Typical video encoders utilize the Lagrangian cost function to find optimal coding modes, for example the desired macro block mode and associated motion vectors. This type of cost function uses a weighting factor or λ to tie together the exact or estimated image distortion due to lossy coding methods and the exact or estimated amount of information required to represent the pixel values in an image area.
This may be represented by the equation:C=D+λR  (1)
where C is the Lagrangian cost to be minimised, D is the image distortion (for example, the mean-squared error between the pixel values in original image block and in coded image block) with the mode and motion vectors currently considered, λ is a Lagrangian coefficient and R is the number of bits needed to represent the required data to reconstruct the image block in the decoder (including the amount of data to represent the candidate motion vectors).
Some hybrid video codecs, such as H.264/AVC, utilize bi-directional motion compensated prediction to improve the coding efficiency. In bi-directional prediction, prediction signal of the block may be formed by combining, for example by averaging two motion compensated prediction blocks. This averaging operation may further include either up or down rounding, which may introduce rounding errors.
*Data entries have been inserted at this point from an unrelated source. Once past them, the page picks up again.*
-- ==== Sys2Proof/Machine/State.lean ====
section
/-! DEFINITION. The state of the KT4800 as plain data: everything the spec gives the machine, unit by unit,
and the state after module reset. A field marked (model's own) is no state of the spec: it says which agent
moves next, or supplies free values. -/

namespace Sys2Proof.Machine

/-- Why the machine stops. -/
inductive Fault where
  /-- Raised by host and link accesses that name an HBM4 offset at or above 768 GiB, which R394 says does not
  exist. Safe: the run stops where the spec gives no effect. -/
  | noSuchMemory (offset : Nat)
  deriving DecidableEq, Repr

/-- Why an instruction has no meaning here. -/
inductive Refusal where
  /-- Raised by an arm of exec whose instruction has no meaning yet. Safe: nothing is said about it. -/
  | notModelled (mnemonic : String)
  deriving DecidableEq, Repr

/-- A finite map from numbers, as a list of pairs. The first pair of a key holds its value. -/
abbrev FMap (α : Type) := List (Nat × α)

/-- Memory in canonical form: addresses strictly rising, no byte equal to what an unlisted address reads as. -/
abbrev Mem := List Host.Cell

/-- A 64-byte port word or line (R201). -/
abbrev Line := BitVec 512

/-- Cause codes (R377). -/
inductive Cause where
  | illegal | priv | align | accessPath | nearBounds | owner | emptyReg | qunder | qover | tokenOver | template
  | layout | page | poison | config | spmeta | slot | ring | reuse | copyOverlap | graph | channel | kilnTimeout
  | watchdog | trap | brk | intr | collapse
  deriving DecidableEq, Repr

/-- A physical g register: its value, full bit, and poison mark with the near address of the load (R119, R122). -/
structure Reg where
  val : Word := 0
  full : Bool := true
  poison : Option Word := none
  deriving DecidableEq, Repr

/-- Which step lets a pending result land (R119, R129, R130): own is a near load of own scratchpad, whose latency is fixed and which
a release point waits for (R178). -/
inductive LandKind where | fixed | own | load | division
  deriving DecidableEq, Repr

/-- A result on its way to a physical register; register 0 discards it (R121). -/
structure Landing where
  phys : Nat
  val : Word
  poison : Option Word := none
  kind : LandKind
  deriving DecidableEq, Repr

/-- The registers of one hardware loop (R124); act is its bit of ss.status. -/
structure LoopRegs where
  cnt : BitVec 32 := 0
  start : BitVec 20 := 0
  last : BitVec 20 := 0
  idx : BitVec 32 := 0
  act : Bool := false
  deriving DecidableEq, Repr

/-- What happens before a point (R181): release points by number, and commands all of whose accesses do, by the keys that
their writes carry. -/
structure Know where
  rels : List Nat := []
  cmds : List Nat := []
  deriving DecidableEq, Repr
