-- ==== Sys2Proof/Machine/Step.lean ====
section
/-! DEFINITION. The step of the machine, and the placement of one instruction where the step fetches its next one. -/

namespace Sys2Proof.Machine

/-- One step: one agent moves, and time passes. -/
def step (s : State) : Host.Outcome State Fault Refusal := stepOnce s

/-- The state with an instruction stored where the next step fetches it (how programs come to run: assumption 1). -/
def State.withFetchWord (s : State) (nbits w : Nat) : State := placeWord s (w % 2 ^ nbits)

end Sys2Proof.Machine
end

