/-- R28, R44, R382: TRAP takes cause 0x20 with its code and resumes at the following word; BRK takes cause 0x21 and resumes at itself.
Neither pops or pushes a token: the trap is taken in place of the issue. Each waits, with nothing changed, while a FIFO that it names holds
no token. -/
def Obligations.TrapWordsTakeTheirCause : Prop :=
  (∀ (o : FormS16) (s : State), Issues s o.tk →
    exec (.trap o) s = .next (takeTrap s .trap (o.code.zeroExtend 64) ((cur s).pc + 4)) ∧
    exec (.brk o) s = .next (takeTrap s .brk (o.code.zeroExtend 64) (cur s).pc) ∧
    causeCode .trap = 0x20 ∧ causeCode .brk = 0x21) ∧
  (∀ (o : FormS16) (s : State), (tkWL o.tk = true ∧ (cur s).fromLeft = 0) ∨ (tkWR o.tk = true ∧ (cur s).fromRight = 0) →
    exec (.trap o) s = .next s ∧ exec (.brk o) s = .next s)

namespace Sys2Proof.Claims

/-- R41, R148: a fetch at an offset that is not a multiple of 4 raises ALIGN, and one beyond the scratchpad NEAR_BOUNDS, with the offset
in ss.tval, which is the model's reading (assumption 16), and ALIGN first where both hold, which is its choice (assumption 149); a poisoned
word raises POISON, and a word that decodes to nothing ILLEGAL (R43) with the word in ss.tval. -/
def FetchFaultsNameTheirOffset : Prop :=
  ∀ s : State, canIssue (cur s) = true →
    ((cur s).pc.toNat % 4 ≠ 0 → exec .fetchFault s = .next (takeTrap s .align (cur s).pc (cur s).pc)) ∧
    ((cur s).pc.toNat % 4 = 0 → 2 ^ 19 < (cur s).pc.toNat + 4 →
      exec .fetchFault s = .next (takeTrap s .nearBounds (cur s).pc (cur s).pc)) ∧
    ((cur s).pc.toNat % 4 = 0 → (cur s).pc.toNat + 4 ≤ 2 ^ 19 → poisonedAt s (scratchBase s.curTile + (cur s).pc.toNat) = true →
      exec .fetchFault s = .next (takeTrap s .poison 0 (cur s).pc)) ∧
    ∀ w : BitVec 32, exec (.illegalInstruction w) s = .next (takeTrap s .illegal (w.zeroExtend 64) (cur s).pc)

/-- R375, R379: ERET in the trap context restores ss.pc from ss.epc and clears TCTX; in user mode it raises PRIV. -/
def EretReturnsFromTheTrapContext : Prop :=
  ∀ (o : FormS0) (s : State), Issues s o.tk →
    ((cur s).tctx = true → PushRoom s o.tk →
      ∃ t, exec (.eret o) s = .next t ∧ (cur t).pc = (cur s).epc ∧ (cur t).tctx = false ∧ (cur t).regs = (cur s).regs ∧
        (cur t).epc = (cur s).epc ∧ (cur t).cause = (cur s).cause ∧ t.mem = s.mem) ∧
    ((cur s).tctx = false → exec (.eret o) s = .next (takeTrap s .priv 0 (cur s).pc))

end Sys2Proof.Claims

/-- R41, R43, R144, R148, R375, R379: A misaligned fetch, a fetch beyond the scratchpad, a poisoned word and a word that decodes to nothing
take their causes. That ss.tval holds the offset fetched from is the model's reading (log entry 16), and that ALIGN comes before NEAR_BOUNDS
its choice (log entry 149). ERET in the trap context restores ss.pc from ss.epc and clears TCTX; in user mode it raises PRIV. -/
def Obligations.FetchFaultsAndEretChangeContext : Prop :=
  FetchFaultsNameTheirOffset ∧ EretReturnsFromTheTrapContext

namespace Sys2Proof.Claims

/-- R125, R376, R383: SSRD reads each register that is held whole; SSWR writes those that take a word whole, raises PRIV for the trap
record in user mode, and clears the bits of ss.ipend written as one; a number that is not assigned raises ILLEGAL. -/
def WholeRegistersReadAndWrite : Prop :=
  (∀ p ∈ plainRegisters, ∀ (o : FormSReg) (s : State), Issues s o.tk → Writes s o.r → o.num.toNat = p.1 →
    exec (.ssrd o) s = .next (goesOn s (putReg (popped s o.tk) o.r (p.2 (cur s))) o.tk)) ∧
  (∀ p ∈ wholeRegisters, ∀ (o : FormSReg) (s : State) (v : Word), Issues s o.tk → Reads s o.r v → o.num.toNat = p.1 →
    ((cur s).tctx = true ∨ ¬ (0x040 ≤ p.1 ∧ p.1 ≤ 0x042)) →
      ∃ x : Stream, exec (.sswr o) s = .next (goesOn s x o.tk) ∧ p.2 x = v ∧ x.regs = (cur s).regs ∧ x.pc = (cur s).pc) ∧
  (∀ (o : FormSReg) (s : State), Issues s o.tk → 0x040 ≤ o.num.toNat → o.num.toNat ≤ 0x042 → (cur s).tctx = false →
    exec (.sswr o) s = .next (takeTrap s .priv 0 (cur s).pc)) ∧
  (∀ (o : FormSReg) (s : State) (v : Word), Issues s o.tk → Reads s o.r v → o.num.toNat = 0x046 →
    exec (.sswr o) s = .next (goesOn s { popped s o.tk with ipend := (cur s).ipend &&& ~~~ v } o.tk)) ∧
  (∀ (o : FormSReg) (s : State), Issues s o.tk →
    (0x010 ≤ o.num.toNat ∧ o.num.toNat < 0x040) ∨ 0x04C < o.num.toNat →
      (∀ w, encode (.ssrd o) = some w → exec (.ssrd o) s = .next (takeTrap s .illegal (BitVec.ofNat 64 w) (cur s).pc)) ∧
      (∀ w, encode (.sswr o) = some w → exec (.sswr o) s = .next (takeTrap s .illegal (BitVec.ofNat 64 w) (cur s).pc)))

/-- R125, R126, R376, R383: SSRD of the registers that are composed: ss.status has the stream, TCTX, whether ss.pc lies in an idempotent
region, and ACT of both loops; ss.full has a bit for each full physical register, bit 0 always one; ss.cycle counts core cycles from the
start of the job; ss.ctx has the context number, the PASID, the tile and the stream. -/
def ComposedRegistersRead : Prop :=
  ∀ (o : FormSReg) (s : State), Issues s o.tk → Writes s o.r →
    (o.num = 0x001 → ∃ v : Word, exec (.ssrd o) s = .next (goesOn s (putReg (popped s o.tk) o.r v) o.tk) ∧
      wf64 v 3 0 = sidx s.curStrm ∧ v.getLsbD 4 = (cur s).tctx ∧ v.getLsbD 5 = (inIdem s s.curTile s.curStrm (cur s).pc.toNat).isSome ∧
      v.getLsbD 6 = (cur s).lca.act ∧ v.getLsbD 7 = (cur s).lcb.act ∧ wf64 v 63 8 = 0) ∧
    (o.num = 0x006 → ∃ v : Word, exec (.ssrd o) s = .next (goesOn s (putReg (popped s o.tk) o.r v) o.tk) ∧
      v.getLsbD 0 = true ∧ (∀ p, 0 < p → p < 32 → v.getLsbD p = (regAt (cur s) p).full) ∧ wf64 v 63 32 = 0) ∧
    (o.num = 0x007 → exec (.ssrd o) s =
      .next (goesOn s (putReg (popped s o.tk) o.r (BitVec.ofNat 64 (s.core - (cur s).cycle0))) o.tk)) ∧
    (o.num = 0x04C → ctxnOf s s.curTile < 2 ^ 12 → ctxPasid s (ctxnOf s s.curTile) < 2 ^ 20 → s.curTile < 2 ^ 8 →
      ∃ v : Word, exec (.ssrd o) s = .next (goesOn s (putReg (popped s o.tk) o.r v) o.tk) ∧ wf64 v 11 0 = ctxnOf s s.curTile ∧
        wf64 v 31 12 = ctxPasid s (ctxnOf s s.curTile) ∧ wf64 v 39 32 = s.curTile ∧ wf64 v 41 40 = sidx s.curStrm ∧ wf64 v 63 42 = 0)

/-- R101, R108, R124, R125, R376, R383: SSWR of the registers that keep fields of the written word: the flags of ss.fe and its mode, which
stays for 0, 6 and 7; the rotating base; the format-table base; bits [18:2] of ss.tvec; the cause in the trap context; and CNT, which
clears ACT at 0, START and END, whose bits [1:0] stay zero, and IDX of each loop. An SSWR to a read-only register changes nothing. -/
def FieldRegistersTakeTheirFields : Prop :=
  ∀ (o : FormSReg) (s : State) (v : Word), Issues s o.tk → Reads s o.r v →
    (o.num = 0x002 → exec (.sswr o) s = .next (goesOn s { popped s o.tk with rrb := v.truncate 4 } o.tk)) ∧
    (o.num = 0x003 → exec (.sswr o) s = .next (goesOn s { popped s o.tk with ftb := v.truncate 4 } o.tk)) ∧
    (o.num = 0x004 → ∃ x : Stream, exec (.sswr o) s = .next (goesOn s x o.tk) ∧ x = { popped s o.tk with fe := x.fe } ∧
      wf64 x.fe 13 8 = wf64 v 13 8 ∧ wf64 x.fe 63 14 = 0 ∧ wf64 x.fe 7 3 = 0 ∧
      wf64 x.fe 2 0 = (if wf64 v 2 0 ∈ [0, 6, 7] then wf64 (cur s).fe 2 0 else wf64 v 2 0)) ∧
    (o.num = 0x041 → (cur s).tctx = true →
      exec (.sswr o) s = .next (goesOn s { popped s o.tk with cause := (v.truncate 8).zeroExtend 64 } o.tk)) ∧
    (o.num = 0x043 → ∃ x : Stream, exec (.sswr o) s = .next (goesOn s x o.tk) ∧ x = { popped s o.tk with tvec := x.tvec } ∧
      wf64 x.tvec 18 2 = wf64 v 18 2 ∧ wf64 x.tvec 1 0 = 0 ∧ wf64 x.tvec 63 19 = 0) ∧
    (∀ (lcb : Bool) (base : BitVec 11), base = (if lcb then 0x00C else 0x008) →
      (o.num = base → exec (.sswr o) s = .next (goesOn s (withLoop (popped s o.tk) lcb { loopOf (cur s) lcb with
        cnt := v.truncate 32, act := (loopOf (cur s) lcb).act && decide (v.truncate 32 ≠ (0 : BitVec 32)) }) o.tk)) ∧
      (o.num = base + 1 → exec (.sswr o) s = .next (goesOn s (withLoop (popped s o.tk) lcb { loopOf (cur s) lcb with
        start := v.truncate 20 &&& 0xFFFFC }) o.tk)) ∧
      (o.num = base + 2 → exec (.sswr o) s = .next (goesOn s (withLoop (popped s o.tk) lcb { loopOf (cur s) lcb with
        last := v.truncate 20 &&& 0xFFFFC }) o.tk)) ∧
      (o.num = base + 3 → exec (.sswr o) s = .next (goesOn s (withLoop (popped s o.tk) lcb { loopOf (cur s) lcb with
        idx := v.truncate 32 }) o.tk))) ∧
    (o.num = 0x000 ∨ o.num = 0x001 ∨ o.num = 0x006 ∨ o.num = 0x007 ∨ o.num = 0x04C →
      exec (.sswr o) s = .next (goesOn s (popped s o.tk) o.tk))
The accumulation of rounding errors in bi-directional prediction may cause degradation in coding efficiency. This rounding error accumulation may be removed or decreased by signalling whether rounding up or rounding down have been used when the two prediction signals have been combined for each frame. Alternatively the rounding error could be controlled by alternating the usage of the rounding up and rounding down for each frame. For example, rounding up may be used for every other frame and, correspondingly, rounding down may be used for every other frame.
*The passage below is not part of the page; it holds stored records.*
-- ==== Sys2Proof/Laws/Dispatch.lean ====
section
/-! SUPPORT. What exec is of each constructor, true by unfolding the dispatch once: proofs rewrite with these and never
unfold exec. -/

namespace Sys2Proof.Machine
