@[simp] theorem enterTrap_running (st : Stream) (c : Cause) (v r : Word) : (enterTrap st c v r).running = st.running := rfl
@[simp] theorem enterTrap_halted (st : Stream) (c : Cause) (v r : Word) : (enterTrap st c v r).halted = st.halted := rfl
@[simp] theorem enterTrap_regs (st : Stream) (c : Cause) (v r : Word) : (enterTrap st c v r).regs = st.regs := rfl
@[simp] theorem enterTrap_rrb (st : Stream) (c : Cause) (v r : Word) : (enterTrap st c v r).rrb = st.rrb := rfl
@[simp] theorem enterTrap_lca (st : Stream) (c : Cause) (v r : Word) : (enterTrap st c v r).lca = st.lca := rfl
@[simp] theorem enterTrap_lcb (st : Stream) (c : Cause) (v r : Word) : (enterTrap st c v r).lcb = st.lcb := rfl
@[simp] theorem enterTrap_ftb (st : Stream) (c : Cause) (v r : Word) : (enterTrap st c v r).ftb = st.ftb := rfl
@[simp] theorem enterTrap_fe (st : Stream) (c : Cause) (v r : Word) : (enterTrap st c v r).fe = st.fe := rfl
@[simp] theorem enterTrap_srctr (st : Stream) (c : Cause) (v r : Word) : (enterTrap st c v r).srctr = st.srctr := rfl
@[simp] theorem enterTrap_cycle0 (st : Stream) (c : Cause) (v r : Word) : (enterTrap st c v r).cycle0 = st.cycle0 := rfl
@[simp] theorem enterTrap_q (st : Stream) (c : Cause) (v r : Word) : (enterTrap st c v r).q = st.q := rfl
@[simp] theorem enterTrap_templates (st : Stream) (c : Cause) (v r : Word) : (enterTrap st c v r).templates = st.templates := rfl
@[simp] theorem enterTrap_staging (st : Stream) (c : Cause) (v r : Word) : (enterTrap st c v r).staging = st.staging := rfl
@[simp] theorem enterTrap_tvec (st : Stream) (c : Cause) (v r : Word) : (enterTrap st c v r).tvec = st.tvec := rfl
@[simp] theorem enterTrap_tena (st : Stream) (c : Cause) (v r : Word) : (enterTrap st c v r).tena = st.tena := rfl
@[simp] theorem enterTrap_imask (st : Stream) (c : Cause) (v r : Word) : (enterTrap st c v r).imask = st.imask := rfl
@[simp] theorem enterTrap_ipend (st : Stream) (c : Cause) (v r : Word) : (enterTrap st c v r).ipend = st.ipend := rfl
@[simp] theorem enterTrap_tcmp (st : Stream) (c : Cause) (v r : Word) : (enterTrap st c v r).tcmp = st.tcmp := rfl
@[simp] theorem enterTrap_tcmpFrom (st : Stream) (c : Cause) (v r : Word) : (enterTrap st c v r).tcmpFrom = st.tcmpFrom := rfl
@[simp] theorem enterTrap_tsv0 (st : Stream) (c : Cause) (v r : Word) : (enterTrap st c v r).tsv0 = st.tsv0 := rfl
@[simp] theorem enterTrap_tsv1 (st : Stream) (c : Cause) (v r : Word) : (enterTrap st c v r).tsv1 = st.tsv1 := rfl
@[simp] theorem enterTrap_tsv2 (st : Stream) (c : Cause) (v r : Word) : (enterTrap st c v r).tsv2 = st.tsv2 := rfl
@[simp] theorem enterTrap_tsv3 (st : Stream) (c : Cause) (v r : Word) : (enterTrap st c v r).tsv3 = st.tsv3 := rfl
@[simp] theorem enterTrap_landings (st : Stream) (c : Cause) (v r : Word) : (enterTrap st c v r).landings = st.landings := rfl
@[simp] theorem enterTrap_posted (st : Stream) (c : Cause) (v r : Word) : (enterTrap st c v r).posted = st.posted := rfl
@[simp] theorem enterTrap_fromLeft (st : Stream) (c : Cause) (v r : Word) : (enterTrap st c v r).fromLeft = st.fromLeft := rfl
@[simp] theorem enterTrap_fromRight (st : Stream) (c : Cause) (v r : Word) : (enterTrap st c v r).fromRight = st.fromRight := rfl
@[simp] theorem enterTrap_leftKnow (st : Stream) (c : Cause) (v r : Word) : (enterTrap st c v r).leftKnow = st.leftKnow := rfl
@[simp] theorem enterTrap_rightKnow (st : Stream) (c : Cause) (v r : Word) : (enterTrap st c v r).rightKnow = st.rightKnow := rfl
@[simp] theorem enterTrap_know (st : Stream) (c : Cause) (v r : Word) : (enterTrap st c v r).know = st.know := rfl
@[simp] theorem enterTrap_rdvzKnow (st : Stream) (c : Cause) (v r : Word) : (enterTrap st c v r).rdvzKnow = st.rdvzKnow := rfl
@[simp] theorem enterTrap_rels (st : Stream) (c : Cause) (v r : Word) : (enterTrap st c v r).rels = st.rels := rfl
@[simp] theorem enterTrap_seen (st : Stream) (c : Cause) (v r : Word) : (enterTrap st c v r).seen = st.seen := rfl
@[simp] theorem enterTrap_ended (st : Stream) (c : Cause) (v r : Word) : (enterTrap st c v r).ended = st.ended := rfl
@[simp] theorem enterTrap_viewBase (st : Stream) (c : Cause) (v r : Word) : (enterTrap st c v r).viewBase = st.viewBase := rfl
@[simp] theorem enterTrap_entered (st : Stream) (c : Cause) (v r : Word) : (enterTrap st c v r).entered = st.entered := rfl
@[simp] theorem enterTrap_reach (st : Stream) (c : Cause) (v r : Word) : (enterTrap st c v r).reach = st.reach := rfl
@[simp] theorem enterTrap_rdvzTile (st : Stream) (c : Cause) (v r : Word) : (enterTrap st c v r).rdvzTile = st.rdvzTile := rfl
@[simp] theorem enterTrap_rdvzBlock (st : Stream) (c : Cause) (v r : Word) : (enterTrap st c v r).rdvzBlock = st.rdvzBlock := rfl
@[simp] theorem enterTrap_rdvzPrior (st : Stream) (c : Cause) (v r : Word) : (enterTrap st c v r).rdvzPrior = st.rdvzPrior := rfl
@[simp] theorem enterTrap_fetchBase (st : Stream) (c : Cause) (v r : Word) : (enterTrap st c v r).fetchBase = st.fetchBase := rfl
@[simp] theorem enterTrap_fetchCount (st : Stream) (c : Cause) (v r : Word) : (enterTrap st c v r).fetchCount = st.fetchCount := rfl
@[simp] theorem enterTrap_issued (st : Stream) (c : Cause) (v r : Word) : (enterTrap st c v r).issued = st.issued := rfl
@[simp] theorem enterTrap_cmds (st : Stream) (c : Cause) (v r : Word) : (enterTrap st c v r).cmds = st.cmds := rfl
@[simp] theorem enterTrap_tasks (st : Stream) (c : Cause) (v r : Word) : (enterTrap st c v r).tasks = st.tasks := rfl
@[simp] theorem enterTrap_overDue (st : Stream) (c : Cause) (v r : Word) : (enterTrap st c v r).overDue = st.overDue := rfl
@[simp] theorem enterTrap_noReturn (st : Stream) (c : Cause) (v r : Word) : (enterTrap st c v r).noReturn = st.noReturn := rfl
@[simp] theorem enterTrap_lastIssue (st : Stream) (c : Cause) (v r : Word) : (enterTrap st c v r).lastIssue = st.lastIssue := rfl
@[simp] theorem enterTrap_watchdogPosted (st : Stream) (c : Cause) (v r : Word) : (enterTrap st c v r).watchdogPosted = st.watchdogPosted := rfl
In FIG. 9 an example of averaging two motion compensated prediction blocks using rounding is illustrated. Sample values of the first prediction reference is input 902 to a first filter 904 in which values of two or more full pixels near the point which the motion vector is referring to are used in the filtering. A rounding offset may be added 906 to the filtered value. The filtered value added with the rounding offset is right shifted 908 x-bits i.e. divided by 2x to obtain a first prediction signal P1. Similar operation is performed to the second prediction reference as is illustrated with blocks 912, 914, 916 and 918 to obtain a second prediction signal P2. The first prediction signal P1 and the second prediction signal P2 are combined e.g. by summing the prediction signals P1, P2. A rounding offset may be added 920 with the combined signal after which the result is right shifted y-bits i.e. divided by 2y. The rounding may be upwards, if the rounding offset is positive, or downwards, if the rounding offset is negative. The direction of the rounding may always be the same, or it may alter from time to time, e.g. for each frame. The direction of the rounding may be signaled in the bitstream so that in the decoding process the same rounding direction can be used.
However, these methods increase somewhat the complexity as two separate code branches need to be written for bi-directional averaging. In addition, the motion estimation routines in the encoder may need to be doubled for both cases of rounding and truncation.